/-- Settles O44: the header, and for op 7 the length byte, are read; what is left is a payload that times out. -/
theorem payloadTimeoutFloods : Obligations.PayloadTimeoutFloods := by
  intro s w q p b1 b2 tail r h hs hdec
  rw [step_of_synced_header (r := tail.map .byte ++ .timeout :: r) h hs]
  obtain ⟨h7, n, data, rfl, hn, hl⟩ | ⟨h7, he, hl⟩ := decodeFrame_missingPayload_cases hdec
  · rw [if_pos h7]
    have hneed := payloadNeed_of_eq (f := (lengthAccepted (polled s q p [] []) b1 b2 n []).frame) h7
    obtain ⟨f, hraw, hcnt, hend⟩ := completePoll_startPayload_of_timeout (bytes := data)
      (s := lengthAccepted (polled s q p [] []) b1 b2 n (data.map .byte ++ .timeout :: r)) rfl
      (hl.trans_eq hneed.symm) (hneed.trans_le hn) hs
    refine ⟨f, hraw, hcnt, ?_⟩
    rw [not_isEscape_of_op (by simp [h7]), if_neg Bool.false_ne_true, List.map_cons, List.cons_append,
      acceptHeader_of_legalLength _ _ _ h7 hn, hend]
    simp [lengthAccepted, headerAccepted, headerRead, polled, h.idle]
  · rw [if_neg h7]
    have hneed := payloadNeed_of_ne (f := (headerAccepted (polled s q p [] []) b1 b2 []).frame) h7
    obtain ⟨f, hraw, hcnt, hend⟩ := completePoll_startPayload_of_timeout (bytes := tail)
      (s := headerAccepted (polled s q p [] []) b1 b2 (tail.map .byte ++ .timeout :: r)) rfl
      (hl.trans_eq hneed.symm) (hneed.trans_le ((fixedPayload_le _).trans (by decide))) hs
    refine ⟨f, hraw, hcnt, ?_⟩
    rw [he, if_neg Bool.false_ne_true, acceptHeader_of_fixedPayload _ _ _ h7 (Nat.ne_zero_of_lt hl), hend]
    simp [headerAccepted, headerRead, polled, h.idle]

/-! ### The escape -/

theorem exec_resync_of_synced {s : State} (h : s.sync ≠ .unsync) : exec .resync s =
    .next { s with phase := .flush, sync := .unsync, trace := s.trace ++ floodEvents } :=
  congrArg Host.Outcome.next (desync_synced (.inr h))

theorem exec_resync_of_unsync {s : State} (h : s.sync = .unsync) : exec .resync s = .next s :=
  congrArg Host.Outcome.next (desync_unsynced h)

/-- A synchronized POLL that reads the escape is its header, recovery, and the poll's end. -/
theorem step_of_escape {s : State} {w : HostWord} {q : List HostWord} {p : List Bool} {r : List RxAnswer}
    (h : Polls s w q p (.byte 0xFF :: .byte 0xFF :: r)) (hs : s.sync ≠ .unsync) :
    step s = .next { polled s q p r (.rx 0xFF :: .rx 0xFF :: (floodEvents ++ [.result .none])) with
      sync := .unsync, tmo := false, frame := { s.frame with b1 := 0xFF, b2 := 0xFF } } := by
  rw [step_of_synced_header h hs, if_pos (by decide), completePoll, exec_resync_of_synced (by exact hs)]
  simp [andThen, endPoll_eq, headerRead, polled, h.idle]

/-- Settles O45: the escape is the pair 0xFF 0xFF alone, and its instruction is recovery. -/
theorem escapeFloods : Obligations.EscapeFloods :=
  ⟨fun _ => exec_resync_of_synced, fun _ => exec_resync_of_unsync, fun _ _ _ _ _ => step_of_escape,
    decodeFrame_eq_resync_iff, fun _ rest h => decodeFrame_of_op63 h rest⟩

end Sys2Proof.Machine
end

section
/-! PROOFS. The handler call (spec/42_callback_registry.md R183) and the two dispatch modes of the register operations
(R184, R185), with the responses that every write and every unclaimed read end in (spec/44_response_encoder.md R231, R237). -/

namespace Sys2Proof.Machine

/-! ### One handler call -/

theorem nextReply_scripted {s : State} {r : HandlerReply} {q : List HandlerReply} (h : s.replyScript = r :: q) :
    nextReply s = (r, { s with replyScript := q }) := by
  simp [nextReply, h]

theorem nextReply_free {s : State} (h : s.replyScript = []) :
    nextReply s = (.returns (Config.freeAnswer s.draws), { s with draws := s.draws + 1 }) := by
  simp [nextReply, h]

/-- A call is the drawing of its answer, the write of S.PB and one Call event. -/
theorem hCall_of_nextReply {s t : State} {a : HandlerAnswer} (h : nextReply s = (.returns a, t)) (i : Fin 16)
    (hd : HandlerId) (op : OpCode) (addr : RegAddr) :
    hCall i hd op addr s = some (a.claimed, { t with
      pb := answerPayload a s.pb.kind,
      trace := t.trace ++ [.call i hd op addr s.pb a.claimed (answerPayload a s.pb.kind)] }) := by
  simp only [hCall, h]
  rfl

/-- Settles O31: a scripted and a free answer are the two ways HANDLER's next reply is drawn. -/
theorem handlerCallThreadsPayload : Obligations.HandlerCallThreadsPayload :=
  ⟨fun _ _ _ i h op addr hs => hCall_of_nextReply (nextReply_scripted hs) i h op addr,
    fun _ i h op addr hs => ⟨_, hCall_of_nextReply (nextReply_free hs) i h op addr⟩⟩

───

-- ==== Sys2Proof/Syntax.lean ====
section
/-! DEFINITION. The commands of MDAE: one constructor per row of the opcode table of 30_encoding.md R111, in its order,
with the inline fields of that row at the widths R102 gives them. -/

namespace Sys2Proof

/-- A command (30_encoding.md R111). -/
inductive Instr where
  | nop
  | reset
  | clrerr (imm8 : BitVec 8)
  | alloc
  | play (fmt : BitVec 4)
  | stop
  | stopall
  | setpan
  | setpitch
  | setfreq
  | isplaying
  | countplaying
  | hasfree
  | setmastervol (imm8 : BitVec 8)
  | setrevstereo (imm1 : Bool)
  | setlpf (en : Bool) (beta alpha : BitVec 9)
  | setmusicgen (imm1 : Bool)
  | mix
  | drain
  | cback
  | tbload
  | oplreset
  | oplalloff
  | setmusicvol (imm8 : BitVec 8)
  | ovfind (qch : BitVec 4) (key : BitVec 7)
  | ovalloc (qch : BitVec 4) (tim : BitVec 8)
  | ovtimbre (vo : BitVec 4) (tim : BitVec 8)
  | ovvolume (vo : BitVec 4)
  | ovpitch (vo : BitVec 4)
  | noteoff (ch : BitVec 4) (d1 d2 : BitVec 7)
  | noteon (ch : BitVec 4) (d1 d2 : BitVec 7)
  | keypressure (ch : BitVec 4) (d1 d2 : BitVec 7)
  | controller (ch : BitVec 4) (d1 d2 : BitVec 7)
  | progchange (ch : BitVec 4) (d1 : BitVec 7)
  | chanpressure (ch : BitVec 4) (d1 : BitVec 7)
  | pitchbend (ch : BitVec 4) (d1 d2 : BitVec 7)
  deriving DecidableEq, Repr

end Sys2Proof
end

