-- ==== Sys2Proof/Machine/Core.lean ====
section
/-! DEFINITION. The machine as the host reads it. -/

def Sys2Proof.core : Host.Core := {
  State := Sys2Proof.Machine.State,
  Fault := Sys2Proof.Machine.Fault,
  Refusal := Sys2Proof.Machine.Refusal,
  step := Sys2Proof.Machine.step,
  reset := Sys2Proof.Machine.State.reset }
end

───

**Work task:** What you return should be exactly the lines above, starting at the one with "times out. -/" and ending at the one with "have hneed := payloadNeed_of_ne", and nothing else.

**Expected answer:**
/-- Settles O44: the header, and for op 7 the length byte, are read; what is left is a payload that times out. -/
theorem payloadTimeoutFloods : Obligations.PayloadTimeoutFloods := by
  intro s w q p b1 b2 tail r h hs hdec
  rw [step_of_synced_header (r := tail.map .byte ++ .timeout :: r) h hs]
  obtain ⟨h7, n, data, rfl, hn, hl⟩ | ⟨h7, he, hl⟩ := decodeFrame_missingPayload_cases hdec
  · rw [if_pos h7]
    have hneed := payloadNeed_of_eq (f := (lengthAccepted (polled s q p [] []) b1 b2 n []).frame) h7
    obtain ⟨f, hraw, hcnt, hend⟩ := completePoll_startPayload_of_timeout (bytes := data)
      (s := lengthAccepted (polled s q p [] []) b1 b2 n (data.map .byte ++ .timeout :: r)) rfl
      (hl.trans_eq hneed.symm) (hneed.trans_le hn) hs
    refine ⟨f, hraw, hcnt, ?_⟩
    rw [not_isEscape_of_op (by simp [h7]), if_neg Bool.false_ne_true, List.map_cons, List.cons_append,
      acceptHeader_of_legalLength _ _ _ h7 hn, hend]
    simp [lengthAccepted, headerAccepted, headerRead, polled, h.idle]
  · rw [if_neg h7]
    have hneed := payloadNeed_of_ne (f := (headerAccepted (polled s q p [] []) b1 b2 []).frame) h7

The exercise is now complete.